RCM Editorial: FASB Update

Financial Accounting Standards Board (FASB) Update:

Earlier in the year the Financial Accounting Standards Board (FASB) passed a ruling that beginning this fall all companies were required to adopt FAS 157 which would make it harder for companies to avoid putting market prices on securities known as Level 3 assets. FAS 157 defined fair value, established a framework for measuring fair value in generally accepted accounting principles, and expanded disclosures about fair-value measurements. In developing FAS 157, FASB said it considered the need for increased consistency and comparability in fair-value measurements and for expanded disclosures about such measurements. In effect FAS 157 was intended to prevent companies from hiding balance sheet losses and inflating earnings.

However, this summer the FASB yielded to government pressure and postponed the adoption of FAS 157. A revised version of FAS 157 has now been released. The revised FAS 157 gives much greater latitude to corporations to misprice hard to price assets and inflate earnings.

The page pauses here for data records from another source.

-- ==== Sys2Proof/Machine/Formats.lean ====
section
/-! DEFINITION. The sixteen element formats (R136 to R139), rounding and conversion into them (R144 to R150), codebook
targets (R148), and scales (R140 to R142). -/

namespace Sys2Proof

/-- Bits of an element (Table 6-1). -/
def Fmt.bits : Fmt → Nat
  | .fp32 => 32
  | .bf16 | .fp16 | .int16 => 16
  | .e4m3 | .e5m2 | .e3m4 | .int8 | .uint8 => 8
  | .e3m2 | .e2m3 => 6
  | .e2m1 | .int4 | .cb4 => 4
  | .int2 | .cb2 => 2

/-- What a destination is (R146): its class, with the largest magnitude code of a floating one, or the bounds of an
integer one; `codebook` for CB4 and CB2. -/
inductive FmtKind where
  /-- Class A: infinity and NaN. -/
  | full
  /-- Class B: NaN only. -/
  | nanOnly
  /-- Class C: neither. -/
  | finite
  /-- Class D. -/
  | integer
  | codebook
  deriving DecidableEq, Repr

/-- The class of a format (R146). -/
def Fmt.kind : Fmt → FmtKind
  | .fp32 | .bf16 | .fp16 | .e5m2 => .full
  | .e4m3 | .e3m4 => .nanOnly
  | .e3m2 | .e2m3 | .e2m1 => .finite
  | .int8 | .int4 | .int2 | .uint8 | .int16 => .integer
  | .cb4 | .cb2 => .codebook

/-- Exponent bits and fraction bits of a floating format (Table 6-1). -/
def Fmt.layout : Fmt → Machine.FpFmt
  | .fp32 => ⟨8, 23⟩
  | .bf16 => ⟨8, 7⟩
  | .fp16 => ⟨5, 10⟩
  | .e5m2 => ⟨5, 2⟩
  | .e4m3 => ⟨4, 3⟩
  | .e3m4 => ⟨3, 4⟩
  | .e3m2 => ⟨3, 2⟩
  | .e2m3 => ⟨2, 3⟩
  | .e2m1 => ⟨2, 1⟩
  | .int8 | .int4 | .int2 | .uint8 | .int16 | .cb4 | .cb2 => ⟨1, 1⟩

/-- Bias (Table 6-1): that of E3M2 is 3, of E2M3 and E2M1 1, which is 2^(E-1) - 1 for every format. -/
def Fmt.bias (f : Fmt) : Int := f.layout.bias

/-- The code of the largest finite magnitude (Table 6-1). -/
def Fmt.maxCode : Fmt → Nat
  | .fp32 => 0x7f7fffff
  | .bf16 => 0x7f7f
  | .fp16 => 0x7bff
  | .e5m2 => 0x7b
  | .e4m3 => 0x7e
  | .e3m4 => 0x6f
  | .e3m2 | .e2m3 => 0x1f
  | .e2m1 => 0x7
  | .int8 | .int4 | .int2 | .uint8 | .int16 | .cb4 | .cb2 => 0

/-- Bounds of an integer format (Table 6-1, R147). -/
def Fmt.lo : Fmt → Int
  | .int8 => -128
  | .int4 => -8
  | .int2 => -2
  | .int16 => -32768
  | .uint8 | .cb4 | .cb2 | .fp32 | .bf16 | .fp16 | .e5m2 | .e4m3 | .e3m4 | .e3m2 | .e2m3 | .e2m1 => 0
def Fmt.hi : Fmt → Int
  | .int8 => 127
  | .int4 => 7
  | .int2 => 1
  | .int16 => 32767
  | .uint8 => 255
  | .cb4 | .cb2 | .fp32 | .bf16 | .fp16 | .e5m2 | .e4m3 | .e3m4 | .e3m2 | .e2m3 | .e2m1 => 0

/-- The default NaN (Table 6-2). -/
def Fmt.nan : Fmt → Nat
  | .fp32 => 0x7fc00000
  | .bf16 => 0x7fc0
  | .fp16 => 0x7e00
  | .e5m2 => 0x7e
  | .e4m3 | .e3m4 => 0x7f
  | .e3m2 | .e2m3 | .e2m1 | .int8 | .int4 | .int2 | .uint8 | .int16 | .cb4 | .cb2 => 0

end Sys2Proof

namespace Sys2Proof.Machine

/-- The format with a code (Table 6-1); every 4-bit code names one. -/
def fmtOfCode (c : Nat) : Fmt := (Fmt.ofCode (c % 16)).getD .bf16

/-- An integer as a value. -/
def ofInt (n : Int) : FVal := ofScaled false n 0

/-- A codebook entry's value (R139). -/
def cbEntry (cb : BitVec 256) (i : Nat) : FVal := fmtBf16.decode (natBits cb.toNat (16 * i + 15) (16 * i))

/-- The value of a code, an INT8 being a plain integer (R136 to R139). -/
def fmtDecode (f : Fmt) (cb : BitVec 256) (c : Nat) : FVal :=
  match f.kind with
  | .full =>
    match f.layout.decode c with
    | .nan s => .nan (s && f.bits != 8)
    | v => v
  | .nanOnly =>
    if (f = .e4m3 ∧ c % 128 = 127) ∨ (f = .e3m4 ∧ 0x70 ≤ c % 128) then .nan false
    else match f.layout.decode c with
      | .num n m e => .num n m e
      | _ => .num (c / 128 % 2 = 1) (c % 2 ^ f.layout.mw + 2 ^ f.layout.mw) (2 ^ f.layout.ew - 1 - f.bias - f.layout.mw)
  | .finite => match f.layout.decode c with
    | .num n m e => .num n m e
    | _ =>
      .num (c / 2 ^ (f.layout.ew + f.layout.mw) % 2 = 1) (c % 2 ^ f.layout.mw + 2 ^ f.layout.mw)
        (2 ^ f.layout.ew - 1 - f.bias - f.layout.mw)
  | .integer => ofInt (if f = .uint8 then (c % 256 : Nat) else signedNat f.bits c)
  | .codebook => cbEntry cb (c % 2 ^ f.bits)

/-- A rounding mode of a conversion (R144): one of cstat's, or ordered dither with a threshold. -/
inductive Rounding where
  | mode (rm : Nat)
  | dither (t : Nat)
  deriving DecidableEq, Repr

/-- A magnitude m x 2^e in units of 2^q under a rounding, and whether that is inexact (R144, R150). -/
def roundMag (r : Rounding) (neg : Bool) (m : Nat) (e q : Int) : Nat × Bool :=
  match r with
  | .mode rm => roundTo rm neg m e q
  | .dither t =>
    if q ≤ e then (m * 2 ^ (e - q).toNat, false)
    else
      let sh := (q - e).toNat
      let n := m / 2 ^ sh
      let r := m * 256 / 2 ^ sh % 256
      (if t < r then n + 1 else n, m % 2 ^ sh != 0)

/-- A rounding that goes away from zero on overflow: to nearest, dither, or the directed mode of the sign (Table
6-8). -/
def Rounding.away (r : Rounding) (neg : Bool) : Bool :=
  match r with
  | .mode rm => rm == 0 || (rm == 2 && neg) || (rm == 3 && !neg)
  | .dither _ => true

/-- A magnitude code with a sign. -/
def fmtSign (f : Fmt) (neg : Bool) (c : Nat) : Nat := c + if neg then 2 ^ (f.bits - 1) else 0

/-- Flags by name. -/
def fNv : FlagSet := FlagSet.invalid
def fNx : FlagSet := { FlagSet.none with nx := true }
def fSat : FlagSet := { FlagSet.none with sat := true }
def fOfNx : FlagSet := { FlagSet.none with ov := true, nx := true }
def fNfs : FlagSet := { FlagSet.none with nfs := true }

/-- A finite value that rounds above the largest finite one of a floating format (Table 6-8). -/
def fmtOverflow (f : Fmt) (r : Rounding) (sat neg : Bool) : Nat × FlagSet :=
  let top := fmtSign f neg f.maxCode
  if !r.away neg then (top, fOfNx)
  else if sat || f.kind = .finite then (top, fOfNx.or fSat)
  else if f.kind = .full then (fmtSign f neg f.layout.infCode, fOfNx.or fNfs)
  else (fmtSign f neg f.nan, fOfNx.or fNfs)

/-- A finite value into a floating format (R144 to R146). -/
def toFloating (f : Fmt) (r : Rounding) (sat neg : Bool) (m : Nat) (e : Int) : Nat × FlagSet :=
  let l := f.layout
  let qmin := l.emin - l.mw
  let q := max (e + Nat.log2 m - l.mw) qmin
  let n := roundMag r neg m e q
  let code := (q - qmin).toNat * 2 ^ l.mw + n.1
  if f.maxCode < code then fmtOverflow f r sat neg
  else (fmtSign f neg code, { FlagSet.none with nx := n.2, uf := n.2 && code < 2 ^ l.mw })

/-- A finite value into an integer format (R144, R145, R147); `int` says that it comes from an integer format. -/
def toInteger (f : Fmt) (r : Rounding) (sat int neg : Bool) (m : Nat) (e : Int) : Nat × FlagSet :=
  let n := roundMag r neg m e 0
  let v : Int := if neg then -(n.1 : Int) else n.1
  let put (v : Int) : Nat := (v % 2 ^ f.bits).toNat
  if f.lo ≤ v ∧ v ≤ f.hi then (put v, { FlagSet.none with nx := n.2 })
  else if int && !sat then (put v, FlagSet.none)
  else (put (if v < f.lo then f.lo else f.hi), if int then fSat else { FlagSet.none with sat := true, nx := true })

/-- Finite usable entries of a codebook with their indices (R148). -/
def cbUsable (f : Fmt) (cb : BitVec 256) : List (Nat × Int × Int) :=
  (List.range (2 ^ f.bits)).filterMap fun i => match cbEntry cb i with
    | .num n m e => some (i, signedM n m, e)
    | _ => none

/-- An exact comparison of m x 2^e with n x 2^g. -/
def dyLe (m e n g : Int) : Bool :=
  let q := min e g
  m * 2 ^ (e - q).toNat ≤ n * 2 ^ (g - q).toNat

/-- The distance of two dyadics. -/
def dyDist (m e n g : Int) : Int × Int :=
  let q := min e g
  ((m * 2 ^ (e - q).toNat - n * 2 ^ (g - q).toNat).natAbs, q)

/-- The nearest entry of a list to a value, the first among equals (R148). -/
def nearestEntry (m e : Int) : List (Nat × Int × Int) → Option (Nat × Int × Int)
  | [] => none
  | x :: xs => match nearestEntry m e xs with
    | none => some x
    | some y =>
      let a := dyDist m e x.2.1 x.2.2
      let b := dyDist m e y.2.1 y.2.2
      some (if dyLe a.1 a.2 b.1 b.2 then x else y)

/-- The entry of greatest or least value, the first among equals (R148). -/
def extremeEntry (greatest : Bool) (l : List (Nat × Int × Int)) : Option (Nat × Int × Int) :=
  l.foldl (fun r x => match r with
    | none => some x
    | some y =>
      let better := if greatest then !dyLe x.2.1 x.2.2 y.2.1 y.2.2 else !dyLe y.2.1 y.2.2 x.2.1 x.2.2
      some (if better then x else y)) none

/-- A value into a codebook format (R148). -/
def toCodebook (f : Fmt) (cb : BitVec 256) (v : FVal) : Nat × FlagSet :=
  let us := cbUsable f cb
  let near (m e : Int) (fl : FlagSet) : Nat × FlagSet := match nearestEntry m e us with
    | none => (0, fNv.or fNfs)
    | some (i, n, g) => (i, if dyLe m e n g && dyLe n g m e then fl else fl.or fNx)
  match v with
  | .nan _ => near 0 0 fNv
  | .inf neg => match extremeEntry (!neg) us with
    | none => (0, fNv.or fNfs)
    | some (i, _) => (i, fSat)
  | .num n m e => near (signedM n m) e FlagSet.none

/-- A conversion of a value into a format (R144 to R148). -/
def fmtEncode (f : Fmt) (cb : BitVec 256) (r : Rounding) (sat int : Bool) (v : FVal) : Nat × FlagSet :=
  match f.kind with
  | .codebook => toCodebook f cb v
  | .integer => match v with
    | .nan _ => (0, fNv)
    | .inf neg => (((if neg then f.lo else f.hi) % 2 ^ f.bits).toNat, fSat)
    | .num n m e => if m = 0 then (0, FlagSet.none) else toInteger f r sat int n m e
  | .full => match v with
    | .nan s => (f.nan, if s then fNv.or fNfs else fNfs)
    | .inf neg => (fmtSign f neg f.layout.infCode, fNfs)
    | .num n m e => if m = 0 then (fmtSign f n 0, FlagSet.none) else toFloating f r sat n m e
  | .nanOnly => match v with
    | .nan s => (f.nan, if s then fNv.or fNfs else fNfs)
    | .inf neg =>
      if sat then (fmtSign f neg f.maxCode, { fSat with ov := true }) else (fmtSign f neg f.nan, fNv.or fNfs)
    | .num n m e => if m = 0 then (fmtSign f n 0, FlagSet.none) else toFloating f r sat n m e
  | .finite => match v with
    | .nan _ => (0, fNv)
    | .inf neg => (fmtSign f neg f.maxCode, { fSat with ov := true })
    | .num n m e => if m = 0 then (fmtSign f n 0, FlagSet.none) else toFloating f r sat n m e

/-- A value moved by a power of two (R141). -/
def FVal.scale (v : FVal) (k : Int) : FVal :=
  match v with
  | .num n m e => .num n m (e + k)
  | v => v

/-- floor log2 of a finite non-zero magnitude (R142). -/
def FVal.floorLog (v : FVal) : Option Int :=
  match v with
  | .num _ m e => if m = 0 then none else some (e + Nat.log2 m)
  | _ => none

/-- The larger of two exponents, either absent. -/
def maxLog (a b : Option Int) : Option Int :=
  match a, b with
  | none, b => b
  | a, none => a
  | some x, some y => some (max x y)

/-- floor log2 of the largest finite magnitude of values, none when it is 0 (R142). -/
def largestLog (vs : List FVal) : Option Int := vs.foldl (fun m v => maxLog m v.floorLog) none

/-- emax of a format (Table 6-1, R138, R139); `scaled` says that a scale goes with it. -/
def fmtEmax (f : Fmt) (cb : BitVec 256) (scaled : Bool) : Int :=
  match f with
  | .bf16 | .fp32 => 127
  | .fp16 | .e5m2 => 15
  | .e4m3 => 8
  | .e3m2 => 4
  | .e2m3 | .e2m1 | .int4 => 2
  | .int8 => if scaled then 0 else 6
  | .int2 => 0
  | .uint8 => 7
  | .e3m4 => 3
  | .int16 => 14
  | .cb4 | .cb2 => (largestLog ((List.range (2 ^ f.bits)).map (cbEntry cb))).getD 0

/-- A value between bounds. -/
def clampInt (lo hi v : Int) : Nat := (min (max v lo) hi).toNat

/-- The binary point of MXINT8: 6 where an INT8 carries a scale (R138). -/
def mxShift (f : Fmt) (scl : Nat) : Int := if f = .int8 ∧ scl ≠ 0 then 6 else 0

/-- The dither table D: bit reversal of 8 bits (R150). -/
def ditherAt (i : Nat) : Nat := ((List.range 8).map fun k => i / 2 ^ k % 2 * 2 ^ (7 - k)).sum

/-- Element codes put together from bit 0, `b` bits each (R93). -/
def packBits (b : Nat) (cs : List Nat) : Nat := ofLanes b cs

/-- A value is infinite or NaN. -/
def FVal.odd : FVal → Bool
  | .num _ _ _ => false
  | _ => true

end Sys2Proof.Machine
end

In our opinion this is yet another attempt at government manipulation of the market that is likely to fail. In order to succeed it assumes that market participants will continue to place primary importance on quarterly earnings reports. However, it is very difficult to fool all of the people all of the time. Therefore we would not be surprised to see the market move away from spurious earnings reports and adopt the 1950's attitude that dividends and yield are the primary determinants of a stock's value.